For engineering applications it is likely that the differences in the extrapolations of maximum pit depth and average pit depth shown in Figures 1618 are important. Comparison of the trends in Figures 17 and 18 raises the important issue of the length of data required to obtain reasonable estimates. In a different way this also arises from Figure 16 since the accuracy of the long-term trend depends much on the data for phase 4 of the bimodal model (Figure 1). For the power law and for the bimodal function short-term data has small value in development of long-term trends. However, there is an important difference in the philosophy underlying the bimodal function. The bimodal model divorces the corrosion mechanisms and processes that occur soon after corrosion commences from those that govern longer-term behaviour. This immediately draws attention to the likelihood that parameters and influences relevant to corrosion in the early stages (modes 0-1) are different from those relevant to longer-term corrosion. This in itself may explain some of the difficulties of correlating many of the conventional influences for corrosion identified in laboratory (electrochemical) experiments with actual field experience (e.g., [26]).

For steel it is possible that part of the reason for the bimodal characteristic corrosion is the influence of microbiologically influenced corrosion (MIC), particularly in phases 3 and 4 [12]. However, this is unlikely to be the case for aluminium alloys since, apart from some specialized cases involving algae, microbiological corrosion of aluminium appears not to have been observed [4, 27, 28]. Clearly, a number of aspects arise from these observations that require further investigation.

6. Conclusion

This study of the progression with time of the maximum depth of corrosion pits for aluminium alloys has drawn on pit depth measurements obtained in a number of independent studies for a variety of exposure conditions and for a number of different aluminium alloys. The following conclusions may be drawn:(1)The empirical data shows that the long-term trend for the maximum pit depth caused by corrosion of aluminium is more consistent with a bimodal function than with the classical power law function.
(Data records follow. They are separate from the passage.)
-- ==== Sys2Proof/Machine/Lcd.lean ====
section
/-! DEFINITION. The rows of what the engine emits toward the LCD (30_encoding.md R77 to R79): each means its emission by the nibble transport, inside the operation that runs (log 12). The bytes and nibbles are those the table's rows spell (Decode). -/

namespace Sys2Proof.Machine

/-- LCD.CLEAR: WriteByte(0x01, Command), under any parameters. -/
def runLcdClear (P : Params) (s : State) : Host.Outcome State Fault Refusal :=
  transmit P (.write (.lit cmdClear) .command) s

/-- LCD.ENTRY: WriteByte(0x06, Command), under any parameters. -/
def runLcdEntry (P : Params) (s : State) : Host.Outcome State Fault Refusal :=
  transmit P (.write (.lit cmdEntry) .command) s

/-- LCD.DISP_OFF: WriteByte(0x08, Command), under any parameters. -/
def runLcdDispOff (P : Params) (s : State) : Host.Outcome State Fault Refusal :=
  transmit P (.write (.lit cmdDispOff) .command) s

/-- LCD.DISP_ON: WriteByte(0x0C, Command), under any parameters. -/
def runLcdDispOn (P : Params) (s : State) : Host.Outcome State Fault Refusal :=
  transmit P (.write (.lit cmdDispOn) .command) s

/-- LCD.FUNCSET: WriteByte(0x28, Command), under any parameters. -/
def runLcdFuncset (P : Params) (s : State) : Host.Outcome State Fault Refusal :=
  transmit P (.write (.lit cmdFuncset) .command) s

/-- LCD.SET_DDRAM: WriteByte(1aaaaaaa, Command), under any parameters. -/
def runLcdSetDdram (P : Params) (a : BitVec 7) (s : State) : Host.Outcome State Fault Refusal :=
  transmit P (.write (.lit ((1 : BitVec 1) ++ a)) .command) s

/-- LCD.DATA: WriteByte(d, Character), every value unchanged (R78), under any parameters. -/
def runLcdData (P : Params) (d : Byte) (s : State) : Host.Outcome State Fault Refusal :=
  transmit P (.write (.lit d) .character) s

/-- LCD.NIB_FS8: RawNibble(0b0011); RS is not written (R103), under any parameters. -/
def runLcdNibFs8 (P : Params) (s : State) : Host.Outcome State Fault Refusal :=
  transmit P (.raw (.lit nibFs8)) s

/-- LCD.NIB_FS4: RawNibble(0b0010); RS is not written (R103), under any parameters. -/
def runLcdNibFs4 (P : Params) (s : State) : Host.Outcome State Fault Refusal :=
  transmit P (.raw (.lit nibFs4)) s

/-- LCD.CLEAR. -/
def execLcdClear (s : State) : Host.Outcome State Fault Refusal := runLcdClear params s

/-- LCD.ENTRY. -/
def execLcdEntry (s : State) : Host.Outcome State Fault Refusal := runLcdEntry params s

/-- LCD.DISP_OFF. -/
def execLcdDispOff (s : State) : Host.Outcome State Fault Refusal := runLcdDispOff params s

/-- LCD.DISP_ON. -/
def execLcdDispOn (s : State) : Host.Outcome State Fault Refusal := runLcdDispOn params s

/-- LCD.FUNCSET. -/
def execLcdFuncset (s : State) : Host.Outcome State Fault Refusal := runLcdFuncset params s

/-- LCD.SET_DDRAM. -/
def execLcdSetDdram (a : BitVec 7) (s : State) : Host.Outcome State Fault Refusal := runLcdSetDdram params a s

/-- LCD.DATA. -/
def execLcdData (d : Byte) (s : State) : Host.Outcome State Fault Refusal := runLcdData params d s

/-- LCD.NIB_FS8. -/
def execLcdNibFs8 (s : State) : Host.Outcome State Fault Refusal := runLcdNibFs8 params s

/-- LCD.NIB_FS4. -/
def execLcdNibFs4 (s : State) : Host.Outcome State Fault Refusal := runLcdNibFs4 params s

end Sys2Proof.Machine
end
This was demonstrated for cases of aluminium alloys exposed to seawater and freshwater immersion and also for exposures to marine, industrial, urban, and combined environments.(2)The bimodal behaviour is consistent with the buildup of corrosion products causing changes in the corrosion process from one initially governed by oxygen reduction to one controlled later initially by hydrogen ion reduction. The mechanisms involved are consistent with well-established theory for the corrosion of aluminium including pitting corrosion. The eventual long-term corrosion rate is likely rate-controlled by other processes, such as steady state metal ion diffusion. The available evidence supports long-term corrosion being modelled as a linear function.(3)The bimodal behaviour indicates that the set of parameters controlling short-term or laboratory observations is not the set of parameters governing long-term corrosion. It is demonstrated that this may have implications for the ability to predict longer-term corrosion behaviour from shorter-term test results.

Conflict of Interests

The author declares that there is no conflict of interests regarding the publication of this paper.

Acknowledgments

The financial support of the Australian Research Council through a DORA Fellowship is gratefully acknowledged. Discussions with Dr. Bruce Hinton, Tony Truman, and Dr. David Nicholas are much appreciated.